The primary purpose of unit tests is to validate that the subject under test is functionally correct for the expected inputs and outputs. Additionally, unit tests provide documentation on how the class is expected to function and be used by consumers.
Good unit tests are fast, atomic, isolated, conclusive, order independent and executed automatically by the continuous integration server on each commit to the source control system.
Smells for unit tests include too much setup, long test methods, race conditions, reliance on strict mocks, lack of CI integration.

Integration Tests

These are tests that include a specific concrete dependency. There are two primary sub-categories of integration tests. The first category of integration tests is the tests on your adapters for the features of another system. Examples include tests of your data access layer, web service proxies, file system proxies, etc. In order to provide real value, these tests must use the real dependency. For that reason, they often require more set up and are slower to write and run than unit tests, but in order to have confidence in your test suite, these tests are absolutely necessary.
The primary purpose of these integration tests is to validate the code that you have written to manipulate the external system. Additionally, these tests may validate some portion of the remote system. As an example, consider a data access object that is implemented in terms of an object relational mapper with stored procedures in the database. If you call Save, then Load and validate that the retrieved object is equivalent to the stored object, you have tested your DAO, your OR mapping, the stored procedure(s), the network connection, the database connection string, the database engine, the script evaluation sub-system in the database, etc. You can see that these tests exercise a larger block of code and infrastructure than unit tests. For this reason, they tend to be more brittle and prone to breaking. I don't recommend failing the build on failed integration tests. Once your suite of integration tests grows large, you may not even want to run them on check in, but just schedule them to all run at various intervals (hourly/daily.)
Good integration tests validate the features of the external system that you use in your application. They do not attempt to cover the full set of functionality, but only to validate that what you need works. Like your unit tests, these tests should be atomic, isolated, conclusive, order independent and executed automatically by the continuous integration server as often as is reasonable. You also want them to be as fast as possible, but keep in mind that they will never be as fast as your unit tests.
Smells for these tests include too much setup, long test methods, race conditions, reliance on any mocks or stubs, lack of continuous integration.
The second category of integration tests are those that depend on more than one of your own components. These are tests that are generally confused about their role. JB Rainsberger gave an excellent talk about these tests that you can watch here on InfoQ: Integration Tests are a Scam.

Acceptance Tests

Acceptance tests are often overlooked, but critical to a solid test suite. These are tests that execute your entire stack; excluding only the user interface. To be clear, this means using no mocks or stubs or test doubles of any kind. Your tests should attach at the Application Layer just under the UI Layer. These tests complement the unit and integration tests. While unit and integration tests validate correctness in the small, these tests validate correct composition of your building blocks. Acceptance tests are often written using different tools than those used in unit and integration testing. This is because in a mature environment, the specification for the tests can be understood, discussed and even written by users, business analysts, and QA testers.
The primary purpose of these tests is validate things like component wire up, application stack integration, basic use cases/user stories, system performance, and overall application stability. These tests will likely be run the least often as they will be fairly time consuming to execute and may require extensive (though automated) setup.
Good acceptance tests can be understood by a user and are written in terms common to the business.
Smells for acceptance tests include attempting to validate every path through the system and writing them in a programming language not understood by the users.

User Interface Tests

These are tests that manipulate your application the way the user would. In theory, you can test just the UI this way, but in practice, this most often means that these tests exercise the whole application stack. Writing UI tests often requires special tools to manipulate the application. These are the most fragile, brittle, expensive tests to write and maintain. They are also the slowest to run. It is often best to use these tests only to validate that the application is navigable, doesn't fall over and has all of its dependencies met.
Good UI tests are simple and limited in scope.
Smells for UI tests are inconsistent failures, testing application correctness.

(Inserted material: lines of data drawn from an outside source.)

-- ==== Sys2Proof/Laws/PerInstr.lean ====
section
/-! SUPPORT. The fields of every format are read back from its word, and every word is read back to its instruction:
one lemma per constructor (02_encoding R26, R45, R46 and each entry's table). -/

namespace Sys2Proof.Laws

open Sys2Proof

/-! ## Fields of appended words -/

/-- A field that lies above the last part. -/
theorem field_skip {a b n lo : Nat} {x : BitVec a} {y : BitVec b} (h : Nat.ble b lo = true) :
    (x ++ y).extractLsb' lo n = x.extractLsb' (lo - b) n := by
  have h := Nat.le_of_ble_eq_true h
  apply BitVec.eq_of_getLsbD_eq
  intro i hi
  simp only [BitVec.getLsbD_extractLsb', BitVec.getLsbD_append]
  rw [if_neg (by omega), show lo + i - b = lo - b + i by omega]

/-- A field that is the last part. -/
theorem field_here {a n : Nat} {x : BitVec a} {y : BitVec n} : (x ++ y).extractLsb' 0 n = y := by
  apply BitVec.eq_of_getLsbD_eq
  intro i hi
  simp [BitVec.getLsbD_append, hi]

/-- A field that is all of a word. -/
theorem field_all {n : Nat} {x : BitVec n} : x.extractLsb' 0 n = x := by
  apply BitVec.eq_of_getLsbD_eq
  intro i hi
  simp [hi]

/-- A bit that lies above the last part. -/
theorem bit_skip {a b i : Nat} {x : BitVec a} {y : BitVec b} (h : Nat.ble b i = true) :
    (x ++ y).getLsbD i = x.getLsbD (i - b) := by
  have h := Nat.le_of_ble_eq_true h
  rw [BitVec.getLsbD_append, if_neg (by omega)]

/-- A bit that is the last part. -/
theorem bit_here {a : Nat} {x : BitVec a} {c : Bool} : (x ++ BitVec.ofBool c).getLsbD 0 = c := by
  rw [BitVec.getLsbD_append, if_pos (by simp)]; simp

/-! ## Formats -/

theorem HeaderArgs_ofWord (m : BitVec 6) (o : HeaderArgs) : HeaderArgs.ofWord (o.toWord m) = o := by
  obtain ⟨len_, wait_, fa_, fb_, y_, c_⟩ := o
  simp only [HeaderArgs.ofWord, HeaderArgs.toWord, HeaderArgs.mk.injEq]
  exact ⟨by rw [field_skip (by rfl), field_skip (by rfl), field_skip (by rfl), field_skip (by rfl), field_skip (by rfl), field_here],
    by rw [field_skip (by rfl), field_skip (by rfl), field_skip (by rfl), field_skip (by rfl), field_here],
    by rw [field_skip (by rfl), field_skip (by rfl), field_skip (by rfl), field_here],
    by rw [field_skip (by rfl), field_skip (by rfl), field_here],
    by rw [bit_skip (by rfl), bit_here],
    by rw [bit_here]⟩

theorem HeaderArgs_major (m : BitVec 6) (o : HeaderArgs) : majorOf (o.toWord m) = m.toNat :=
  congrArg BitVec.toNat (by rw [HeaderArgs.toWord, field_skip (by rfl), field_skip (by rfl), field_skip (by rfl), field_skip (by rfl), field_skip (by rfl), field_skip (by rfl), field_all])

theorem HintArgs_ofWord (m : BitVec 6) (o : HintArgs) : HintArgs.ofWord (o.toWord m) = o := by
  obtain ⟨stall_, cache_, reuse_⟩ := o
  simp only [HintArgs.ofWord, HintArgs.toWord, HintArgs.mk.injEq]
  exact ⟨by rw [field_skip (by rfl), field_skip (by rfl), field_skip (by rfl), field_here],
    by rw [field_skip (by rfl), field_skip (by rfl), field_here],
    by rw [field_skip (by rfl), field_here]⟩

theorem HintArgs_major (m : BitVec 6) (o : HintArgs) : majorOf (o.toWord m) = m.toNat :=
  congrArg BitVec.toNat (by rw [HintArgs.toWord, field_skip (by rfl), field_skip (by rfl), field_skip (by rfl), field_skip (by rfl), field_all])

theorem ExtArgs_ofWord (m : BitVec 6) (o : ExtArgs) : ExtArgs.ofWord (o.toWord m) = o := by
  obtain ⟨ext_⟩ := o
  simp only [ExtArgs.ofWord, ExtArgs.toWord, ExtArgs.mk.injEq]
  exact (by rw [field_here])

theorem ExtArgs_major (m : BitVec 6) (o : ExtArgs) : majorOf (o.toWord m) = m.toNat :=
  congrArg BitVec.toNat (by rw [ExtArgs.toWord, field_skip (by rfl), field_all])

theorem ArithPrefixArgs_ofWord (m : BitVec 6) (o : ArithPrefixArgs) : ArithPrefixArgs.ofWord (o.toWord m) = o := by
  obtain ⟨mask_, z_, rnd_, v4_⟩ := o
  simp only [ArithPrefixArgs.ofWord, ArithPrefixArgs.toWord, ArithPrefixArgs.mk.injEq]
  exact ⟨by rw [field_skip (by rfl), field_skip (by rfl), field_skip (by rfl), field_skip (by rfl), field_here],
    by rw [bit_skip (by rfl), bit_skip (by rfl), bit_skip (by rfl), bit_here],
    by rw [field_skip (by rfl), field_skip (by rfl), field_here],
    by rw [field_skip (by rfl), field_here]⟩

There are many ways to categorize tests. I find these 4 categories help me to focus my testing and build a faster and more reliable test suite. What techniques do you use to improve your testing suite?

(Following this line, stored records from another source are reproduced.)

theorem witness_MisplacedWords : outOfPlace two lastRule ∧ outOfPlace uncollected crossRule ∧
    outOfPlace lone { sc := true } ∧ outOfPlace lone { v4 := .compare } ∧ ¬ outOfPlace pair pairRule ∧
    oddPair third pairRule ∧ prefixRead third.mods = some (0xFFC, 63) ∧ ¬ outOfPlace third pairRule ∧
    refusesPrefix prefixed plainArith ∧ ¬ oddPair prefixed plainArith ∧ ¬ outOfPlace prefixed plainArith ∧
    prefixRead prefixed.mods = some (0xFFC, 1) ∧ refusesExtension exted plainArith ∧ ¬ refusesPrefix exted plainArith ∧
    ¬ oddPair exted plainArith ∧ ¬ outOfPlace exted plainArith ∧ exted.mods.ext = some (0xFFC, 0) := by
  refine ⟨Or.inl ⟨rfl, by decide⟩, Or.inr (Or.inl ⟨rfl, rfl⟩), Or.inr (Or.inr (Or.inl ⟨rfl, by simp [lone, trialGroup, Mods.none]⟩)),
    Or.inr (Or.inr (Or.inr ⟨Or.inl rfl, by simp [lone, trialGroup, Mods.none], by simp [lone, trialGroup, Mods.none]⟩)), ?_,
    ⟨Or.inl rfl, 0xFFC, 63, rfl, by decide⟩, rfl, ?_,
    Or.inr ⟨rfl, 0xFFC, _, rfl, Or.inl (by decide)⟩, ?_, ?_, rfl, ⟨by decide, rfl⟩, ?_, ?_, ?_, rfl⟩ <;>
    simp [outOfPlace, oddPair, refusesPrefix, plainArith, pairRule, pair, third, prefixed, exted, arithPre, memPre, extPre, lone,
      trialGroup, trialClause, Mods.none]

theorem witness_DecodingFaults :
    Standing (solo exted id) exted false ∧ exted.wordFault hintRule = some (0x03, 0xFFC) ∧
      Standing (solo atStart id) atStart true ∧ atStart.wordFault hintRule = some (0x02, 0x1000) ∧
      lone.wordFault { last := true, xlane := true } = none := by
  repeat' apply And.intro
  all_goals decide +kernel

end Sys2Proof.Tests
namespace Sys2Proof.Tests

/-! ## Witnesses: accesses of threads -/

def acquiring : Group := memPre { scope := 2, order := 1, v4 := 0 } lone
def releasing : Group := memPre { scope := 2, order := 2, v4 := 0 } lone
def comparing : Group := memPre { scope := 1, order := 3, v4 := 63 } lone
def comparingPair : Group := memPre { scope := 1, order := 3, v4 := 62 } lone

theorem witness_LoadWords :
    Meets base lone (accessRule [0, 1] .none) (registers 60 4 ++ addressed true 62) ∧
      Meets (solo acquiring id) acquiring (accessRule [0, 1] .none) (registers 63 1 ++ addressed false 63) ∧
      (thOf base).pred 0 = true ∧ (thOf base).pred 7 = false ∧
      leafOf (checked base 0 0 0xFFFF0 16 { r := true }) = some trialLeaf ∧
      stopOf (checked base 0 0 0xFFFF8 16 { r := true }) = some (0x10, 0xFFFF8) ∧
      stopOf (checked base 0 0 0x200000000000000 1 { r := true }) = some (0x12, 0x200000000000000) := by
  repeat' apply And.intro
  all_goals decide +kernel

theorem witness_LoadFlagRoom : flagRoom lone false (thOf full) ∧ flagRoom lone true (thOf base) :=
  ⟨flagRoom_of (by decide +kernel), flagRoom_of (by decide +kernel)⟩

def lastBytes : OpKind := .load 6 (bytesAt 0xFFFF0 16 0 0) none
def oneByte : OpKind := .load 1 (bytesAt 127 1 1 2) none

theorem witness_LoadsReturn :
    Performs (pending lastBytes 60 4) (opOf lastBytes 60 4) ∧ Performs (pending oneByte 63 1) (opOf oneByte 63 1) ∧
      Granted (pending lastBytes 60 4) (bytesAt 0xFFFF0 16 0 0) false ∧
      Granted (pending oneByte 63 1) (bytesAt 127 1 1 2) false ∧
      Readable (pending lastBytes 60 4) 0 (bytesAt 0xFFFF0 16 0 0) ∧
      Readable (pending oneByte 63 1) 0 (bytesAt 127 1 1 2) := by
  refine ⟨?_, ?_, ?_, ?_, readable_of_absent ?_ ?_ ?_ (plain_of_absent ?_ ?_ ?_),
    readable_of_absent ?_ ?_ ?_ (plain_of_absent ?_ ?_ ?_)⟩
  · apply performs_of <;> decide +kernel
  · apply performs_of <;> decide +kernel
  · unfold Granted; decide +kernel
  · unfold Granted; decide +kernel
  all_goals decide +kernel

/-- Four elements of a block of format 1 or 6, the last of the page, and the block's entry at 0x2000. -/
def blockAccess (fmt : Nat) : Access :=
  { bytesAt 0xFFFFC (max 2 (blockWidth fmt / 2)) 0 2 with leaf := { trialLeaf with format := fmt } }
def blockLoad (fmt : Nat) : OpKind := .load (if fmt = 1 then 7 else 8) (blockAccess fmt) (some (bytesAt 0x2000 2 0 0))
def decoding (fmt : Nat) (entry : Nat) : State :=
  let s := pending (blockLoad fmt) 60 4
  { s with mem := Memory.setBytes s.mem 0x2000 (leBytes 2 entry) }

theorem witness_BlockLoads (b : Bool) : let fmt := if b then 1 else 6
    let s := decoding fmt 0
    Performs s (opOf (blockLoad fmt) 60 4) ∧ Granted s (bytesAt 0x2000 2 0 0) false ∧ Granted s (blockAccess fmt) false ∧
      Readable s 0 (bytesAt 0x2000 2 0 0) ∧ Readable s 0 (blockAccess fmt) ∧ s.l2.length + 2 ≤ 4096 ∧
      (s.core 0).l1.length + 2 ≤ s.l1Capacity 0 ∧ (blockAccess fmt).va % (blockWidth fmt / 2) = 0 ∧
      ValidEntry (ofLe (s.coreBytes 0 0x2000 2)) ∧ ¬ ValidEntry (ofLe ((decoding fmt 1).coreBytes 0 0x2000 2)) ∧
      (thOf s).executes = true ∧ (thOf s).late = none := by
  cases b <;> refine ⟨?_, ?_, ?_, readable_of_absent ?_ ?_ ?_ (plain_of_absent ?_ ?_ ?_),
    readable_of_absent ?_ ?_ ?_ (plain_of_absent ?_ ?_ ?_), ?_, ?_, ?_, ?_, ?_, ?_, ?_⟩
  all_goals first | decide +kernel | (apply performs_of <;> decide +kernel) | (unfold Granted; decide +kernel)

/-- A line that L1 got under an earlier generation of its frame. -/
def renewed : State :=
  { base with
    frames := [{ Frame.blank 0 (2 ^ 20) with gen := 1 }],
    cores := base.cores.modify 0 fun c =>
      { c with l1 := [{ line := 1, cls := .priv, gen := 0, fold := 0, open_ := false, bytes := [(0, 7, true)] }] } }

theorem witness_EarlierGenerations : ((renewed.core 0).l1Line? 1).map (·.gen) = some 0 ∧ renewed.genCurrent 1 0 = false ∧
    renewed.genCurrent 1 1 = true := by
  refine ⟨?_, ?_, ?_⟩ <;> decide +kernel

theorem witness_StoresAndReductions :
    Meets base lone (accessRule [0, 2] .none) (registers 60 4 ++ addressed true 62) ∧
      Meets (solo releasing id) releasing (accessRule [0, 2] .none) (registers 63 1 ++ addressed false 63) ∧
      Meets base lone (accessRule [0, 2] .none) (registers 62 2 ++ addressed true 62) ∧
      leafOf (checked base 0 0 0 8 { w := true }) = some trialLeaf ∧
      stopOf (checked base 0 0 4 8 { w := true }) = some (0x10, 4) := by
  repeat' apply And.intro
  all_goals decide +kernel

def storing : OpKind := .store (bytesAt 0xFFFF0 16 0 0) ((List.range 16).map fun i => BitVec.ofNat 8 i)
def deferredOp : PendingOp := { opOf storing 0 0 with waiting := some 0, flag := none }
def deferred : State := withOp deferredOp base

theorem witness_StoresWrite :
    Performs (pending storing 0 0) (opOf storing 0 0) ∧ Performs deferred deferredOp ∧ deferredOp.waiting.isSome = true ∧
      Granted deferred (bytesAt 0xFFFF0 16 0 0) true ∧ Plain deferred 0xFFFF0 16 trialLeaf ∧
      NoneSeenBut deferred deferredOp ∧ LineRoom deferred 0 0xFFFF0 0 ∧
      Granted (pending storing 0 0) (bytesAt 0xFFFF0 16 0 0) true ∧ Plain (pending storing 0 0) 0xFFFF0 16 trialLeaf := by
  refine ⟨?_, ?_, rfl, ?_, ?_, ?_, ?_, ?_, ?_⟩
  · apply performs_of <;> decide +kernel
  · apply performs_of <;> decide +kernel
  · unfold Granted; decide +kernel
  · apply plain_of_absent <;> decide +kernel
  · unfold NoneSeenBut; decide +kernel
  · apply room_of_absent <;> decide +kernel
  · unfold Granted; decide +kernel
  · apply plain_of_absent <;> decide +kernel

/-- A store that carries generation 1 to a frame of generation 0, and one to a pool granule that this package does not hold. -/
def staleStore : OpKind := .store { bytesAt 128 4 0 2 with leaf := { trialLeaf with gen := 1 } } [1, 2, 3, 4]
def poolStore : OpKind := .store { bytesAt 128 4 0 2 with pa := 4398046511104 } [1, 2, 3, 4]
def untracked (kind : OpKind) : PendingOp := { opOf kind 0 0 with flag := none }
def assisted (s : State) : State := { s with parts := s.parts.map fun p => { p with poolHw := false } }

theorem witness_StoresThatMeetTheHomeAgent :
    Performs (withOp (untracked staleStore) base) (untracked staleStore) ∧
      (withOp (untracked staleStore) base).poolServes 128 true = true ∧
      (withOp (untracked staleStore) base).genOk { trialLeaf with gen := 1 } 128 = false ∧
      Performs (withOp (untracked poolStore) base) (untracked poolStore) ∧
      (withOp (untracked poolStore) base).poolServes 4398046511104 true = false ∧
      (withOp (untracked poolStore) base).poolHw 0 = true ∧
      Performs (withOp (untracked poolStore) (assisted base)) (untracked poolStore) ∧
      (withOp (untracked poolStore) (assisted base)).poolServes 4398046511104 true = false ∧
      (withOp (untracked poolStore) (assisted base)).poolHw 0 = false ∧ (untracked poolStore).reported = false := by
  repeat' apply And.intro
  all_goals first | decide +kernel | (apply noFence_of; decide +kernel)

** There are many tools that can be used to help build a fast, effective test suite. I intentionally avoided any mention of them by name in this post as a thorough treatment of the tooling would make the post many times longer. **


  1. Any advice on generating tests on enormous legacy systems that don't have any unit testing framework?

  2. Mark, step one is to read Working Effectively with Legacy Code. Michael Feathers defines legacy as any code without tests and he addresses ways to add tests to a messy codebase. Other than that, the best thing you can do it start loosening your coupling and introducing tests around the areas you change. I have found that depending on interfaces rather than implementations and using dependency injection have been the two most useful techniques for bring code under test one part at a time.

  3. Excellent information. I'm excited to start implementing simpler tests. Are you still planning on posting your demo code from your Utah Code Camp Test Doubles presentation? I'd really like to pass the info along to the other developers where I work. Thanks.

  4. Kevin, I have been planning to post the demo code, but I want to do some work on it to provide iterative improvements and include some of the topics I didn't get to in the talk. Unfortunately, I haven't made a ton of progress on that. If there is anything specific you want to see or talk about, I would be happy to meet you at one of the local user groups or communicate via email.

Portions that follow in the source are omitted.